The algorithm is the proof of Teorem 3 of the original paper and ["Representative ability of neural network based on the number of expressible data"](https://search.ieice.org/bin/index.php?category=D&lang=J&vol= I referred to the proof of Theorem 3 of J102-D & num = 6 & abst =). Specifically, it is a program that calculates one solution of simultaneous equations obtained during proof, but it is quite complicated because mutual recursion two-variable recurrence formulas appear, so if you want to know the details Original paperhere is.
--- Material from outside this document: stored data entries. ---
@[simp] theorem State.afterReset_busy (s : State) : s.afterReset.busy = false := rfl
@[simp] theorem State.afterReset_ready (s : State) : s.afterReset.ready = false := rfl
@[simp] theorem State.afterReset_err (s : State) : s.afterReset.err = false := rfl
@[simp] theorem State.afterReset_errCode (s : State) : s.afterReset.errCode = 0 := rfl
@[simp] theorem State.afterReset_errInfo (s : State) : s.afterReset.errInfo = 0 := rfl
@[simp] theorem State.afterReset_cfgLogn (s : State) : s.afterReset.cfgLogn = 0 := rfl
@[simp] theorem State.afterReset_cfgNumk (s : State) : s.afterReset.cfgNumk = 0 := rfl
@[simp] theorem State.afterReset_opa (s : State) : s.afterReset.opa = 0 := rfl
@[simp] theorem State.afterReset_opb (s : State) : s.afterReset.opb = 0 := rfl
@[simp] theorem State.afterReset_opd (s : State) : s.afterReset.opd = 0 := rfl
@[simp] theorem State.afterReset_len (s : State) : s.afterReset.len = 0 := rfl
@[simp] theorem State.afterReset_idx (s : State) : s.afterReset.idx = 0 := rfl
@[simp] theorem State.afterReset_inoff (s : State) : s.afterReset.inoff = 0 := rfl
@[simp] theorem State.afterReset_inlen (s : State) : s.afterReset.inlen = 0 := rfl
@[simp] theorem State.afterReset_outoff (s : State) : s.afterReset.outoff = 0 := rfl
@[simp] theorem State.afterReset_params (s : State) : s.afterReset.params = s.params := rfl
@[simp] theorem State.afterReset_host (s : State) : s.afterReset.host = s.host := rfl
@[simp] theorem State.afterReset_lastRead (s : State) : s.afterReset.lastRead = s.lastRead := rfl
@[simp] theorem State.afterReset_draws (s : State) : s.afterReset.draws = s.draws := rfl
@[simp] theorem State.afterReset_boots (s : State) : s.afterReset.boots = s.boots + 1 := rfl
@[simp] theorem State.afterReset_mem (s : State) (sp : Config.Space) :
    s.afterReset.mem sp = Mem.unwritten sp (s.boots + 1) := by cases sp <;> rfl

end Sys2Proof.Machine
end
Click here for Python implementation code (https://github.com/nekonistyle/Python)
python
# constants
idim = 5 # the number of input neurons
a1 = 3 # the number of 1st hidden neurons
a2 = 3 # the number of 2nd hidden neurons
N = a1 * a2 # the number of data (do not change)
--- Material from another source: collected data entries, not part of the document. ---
/-- Settles O3: the list is that of the commands' own words, and the info word of a bad length is one of them. -/
theorem legalWordsAreTheListed : Obligations.LegalWordsAreTheListed := by
  refine ⟨rfl, ?_, exists_decode_iff_mem_legalWords, fun n s hn => ?_⟩
  · rw [legalWords_eq]
    exact listedInstrs_nodup.map_on fun i hi j hj => encode_injOn_listedInstrs hi hj
  · have hinfo {o : BitVec 8} {d : Bool} {a : Word} (ha : commandWord o d 0 = a) :
        s.withFault 2 (commandWord o d n) = s.withFault 2 (a + BitVec.ofNat 32 n) :=
      congrArg (s.withFault 2) (commandWord_eq_add hn ha)
    constructor
    · intro h
      exact ⟨(runCfft_badLength h _ _).trans (congrArg Host.Outcome.next (hinfo rfl)),
        (runCfft_badLength h _ _).trans (congrArg Host.Outcome.next (hinfo rfl))⟩
    · intro h
      exact ⟨(runRfft_badLength h _ _).trans (congrArg Host.Outcome.next (hinfo rfl)),
        (runRfft_badLength h _ _).trans (congrArg Host.Outcome.next (hinfo rfl))⟩

/-! ### Illegal words -/

/-- R96's conditions, on the fields of the word (R91). -/
theorem illegalWord_iff (w : Word) :
    illegalWord w ↔ ¬ (rsv1Field w = 0#15 ∧ rsv0Field w = 0#3) ∨ 8 < (opcField w).toNat ∨
      ((opcField w).toNat ≠ 1 ∧ (opcField w).toNat ≠ 2 ∧ ¬ (dirField w = false ∧ lognField w = 0#5)) := by
  have hdir : dirField w = false ↔ w.toNat / 2 ^ 8 % 2 = 0 := by
    rw [← dirField_toNat, Bool.toNat_eq_zero]
  simp only [illegalWord, BitVec.toNat_eq, hdir, opcField_toNat, rsv1Field_toNat, rsv0Field_toNat, lognField_toNat,
    BitVec.toNat_ofNat, Nat.zero_mod]
  omega

/-- A word decodes exactly when it is not illegal (R96). -/
theorem exists_decode_iff_not_illegalWord (w : Word) : (∃ i, decode w = .ok i) ↔ ¬ illegalWord w := by
  simp only [decode_eq_ok_iff, exists_and_left, illegalWord_iff, not_or, not_not]
  refine and_congr_right fun _ => ?_
  obtain ⟨hopc, j, hj, -⟩ | ⟨⟨h1, h2, h8⟩, j, hj, -⟩ | ⟨hopc, hj⟩ := decodeOpcode_cases w
  · exact iff_of_true ⟨j, hj⟩ ⟨by omega, fun ⟨h1, h2, _⟩ => by omega⟩
  · simp [hj, plainInstr_eq_ok_iff, h1, h2, h8]
  · simp [hj, hopc]

/-! ### The issue of a command -/

/-- A write to CMD outside a running command is the issue of its word (R93). -/
theorem step_writeCmd {s : State} {w : Word} {rest : List HostAction} (h : s.host = .write (regAddr .cmd) w :: rest)
    (hb : s.busy = false) : step s = issue w { s with host := rest } := by
  rw [step_write h hb, hostWrite_regAddr]
  rfl

theorem issue_of_decode {s : State} {w : Word} {i : Instr} (he : s.err = false) (h : decode w = .ok i) :
    issue w s = exec i s.accept := by
  simp [issue, he, h]

theorem issue_of_illegalWord {s : State} {w : Word} (he : s.err = false) (h : illegalWord w) :
    issue w s = .next (s.withFault 1 w) := by
  cases hd : decode w with
  | ok i => exact absurd h ((exists_decode_iff_not_illegalWord w).1 ⟨i, hd⟩)
  | error e =>
    simp only [issue, he, hd]
    rfl

/-- Settles O4: the illegal words are those that do not decode, and they fault at issue. -/
theorem illegalWordFaultsAndChangesNothingElse : Obligations.IllegalWordFaultsAndChangesNothingElse := by
  constructor
  · intro s w rest h hb he hw
    rw [step_writeCmd h hb]
    exact issue_of_illegalWord he hw
  · intro w
    rw [exists_decode_iff_not_illegalWord]
    exact Classical.em (illegalWord w)

/-- An issued word that is not ignored ends with BUSY low: it faults, or its command ends (R93 step 6, R96). -/
theorem issue_ends_not_busy {s : State} (he : s.err = false) (w : Word) : ∃ t, issue w s = .next t ∧ t.busy = false := by
  by_cases hw : illegalWord w
  · exact ⟨_, issue_of_illegalWord he hw, rfl⟩
  · obtain ⟨i, hi⟩ := (exists_decode_iff_not_illegalWord w).2 hw
    rw [issue_of_decode he hi]
    exact everyCommandEnds i s.accept

/-- Settles O6: R93 step by step, BUSY, ERR, the decoder and the command. -/
theorem stepRunsTheDecodedCommand : Obligations.StepRunsTheDecodedCommand := by
  intro s w rest h
  refine ⟨fun hb => (step_cons h).trans (if_pos hb), fun hb he => (step_writeCmd h hb).trans (if_pos he), fun hb he => ?_⟩
  rw [step_writeCmd h hb]
  exact ⟨issue_of_illegalWord he, (exists_decode_iff_not_illegalWord w).2, fun i => issue_of_decode he,
    issue_ends_not_busy (s := { s with host := rest }) he w⟩

end Sys2Proof.Machine
end

section
/-! PROOFS. Rounding to nearest, ties to even, in both formats, and the primitives that end in it (R121 to R126). -/

namespace Sys2Proof.Machine

/-! ### The rounded quotient among the multiples of the last place -/

/-- Two multiples of a place are at least a place apart. -/
theorem mul_pow_add_pow_le {a b : Nat} (h : a < b) (t : Nat) : a * 2 ^ t + 2 ^ t ≤ b * 2 ^ t := by
  rw [← Nat.succ_mul]
  exact Nat.mul_le_mul_right _ h

/-- A multiple of the place that is at most the number is at most its rounding. -/
theorem le_divRoundEven {c k t : Nat} (h : c * 2 ^ t ≤ k) : c ≤ divRoundEven k t := by
  obtain ⟨-, hge, -⟩ := divRoundEven_spec k t
  by_contra hc
  have hq := mul_pow_add_pow_le (Nat.lt_of_not_le hc) t
  rw [mul_comm (divRoundEven k t)] at hq
  have := Nat.two_pow_pos t
  omega

/-- No multiple of the place is nearer than the rounded quotient; where another is as near, the quotient is even. -/
theorem divRoundEven_nearest_multiple (k t c : Nat) :
    gap k (divRoundEven k t * 2 ^ t) ≤ gap k (c * 2 ^ t) ∧
      (c ≠ divRoundEven k t → gap k (c * 2 ^ t) = gap k (divRoundEven k t * 2 ^ t) → divRoundEven k t % 2 = 0) := by
  obtain ⟨hle, hge, htie⟩ := divRoundEven_spec k t
  rw [mul_comm (2 ^ t)] at hle hge htie
  generalize divRoundEven k t = q at *
  rcases eq_or_ne c q with rfl | hne
  · exact ⟨le_rfl, fun h => absurd rfl h⟩
  · have hapart : c * 2 ^ t + 2 ^ t ≤ q * 2 ^ t ∨ q * 2 ^ t + 2 ^ t ≤ c * 2 ^ t :=
      (Nat.lt_or_gt_of_ne hne).imp (mul_pow_add_pow_le · t) (mul_pow_add_pow_le · t)
    unfold gap
    exact ⟨by omega, fun _ _ => htie (by omega)⟩

/-- A finite magnitude is a multiple of the last place kept, or lies below a multiple of it that is at most the number:
below the binade of the number the format is finer. -/
theorem finiteIn_multiple_or_below (f : Format) {k sh r : Nat} (hp : 1 ≤ f.prec) (h : finiteIn f.prec f.least f.limit r) :
    (∃ c, r * 2 ^ sh = c * 2 ^ lastPlace f k sh) ∨
      ∃ c, r * 2 ^ sh < c * 2 ^ lastPlace f k sh ∧ c * 2 ^ lastPlace f k sh ≤ k := by
  obtain ⟨m, e, hm, rfl, -⟩ := h
  obtain ⟨hle, -, hlow⟩ := lastPlace_bounds f k sh hp
  have hpow : m * 2 ^ (f.least + e) * 2 ^ sh = m * 2 ^ (sh + f.least + e) := by
    rw [mul_assoc, ← pow_add]
    congr 2
    omega
  rw [hpow]
  generalize lastPlace f k sh = t at *
  rcases Nat.lt_or_ge (sh + f.least + e) t with ht | ht
  · refine .inr ⟨2 ^ (f.prec - 1), ?_, hlow (by omega)⟩
    calc m * 2 ^ (sh + f.least + e) < 2 ^ f.prec * 2 ^ (sh + f.least + e) :=
          Nat.mul_lt_mul_of_pos_right hm (Nat.two_pow_pos _)
      _ ≤ 2 ^ (f.prec - 1) * 2 ^ t := by
          rw [← pow_add, ← pow_add]
          exact Nat.pow_le_pow_right (by omega) (by omega)
  · refine .inl ⟨m * 2 ^ (sh + f.least + e - t), ?_⟩
    rw [mul_assoc, ← pow_add, Nat.sub_add_cancel ht]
ʻIdim is the input dimension, and ʻa1
and ʻa2are the number of intermediate neurons in the first and second layers, respectively.
N = a1 * a2` is the number of data and should not be changed.
idata = randomidata(idim,idataRange) # input data must be unique
odata = randomodata(odataRange)
ʻIdata is input data and must be ʻidim
x N
matrix and the same column vector does not exist, ʻodata is output data and must be
N` dimensional vector.
In this example, the data range is limited to obtain random numbers, but in reality, it is not necessary to limit either, and the parameter can be calculated with any value.
# select division operator ('Fraction' or '/')
divop = fractions.Fraction
# divop = lambda x,y: x / y
Since only four arithmetic operations are used to calculate the parameters, the quotient operation divop
is defined by the rational number operation Fraction
, but it can be changed to the immovable decimal point operation /
. However, it may be divided by a very large number, and if it is /
, the error may be large, so be careful.
From Theorem 4 of the original paper, if the output is m-dimensional, $ a_1 (a_2 \ operatorname {div} m) + a_2 \ operatorname {mod} m $ data can be expressed. (Although it is not implemented, it can be made in the same way by diverting the parameters when the output is one-dimensional.) That is, if the intermediate neurons in the second layer are multiples of the output dimension, [Number of training data] x [Output dimension] ≤ [Number of intermediate neurons in the first layer] x [Number of intermediate neurons in the second layer] Since it can be expressed if it satisfies, for example, if the training data is 10,000 and the output is 10 dimensions, all the data can be expressed by a neural network with 400 intermediate neurons and 250 intermediate neurons.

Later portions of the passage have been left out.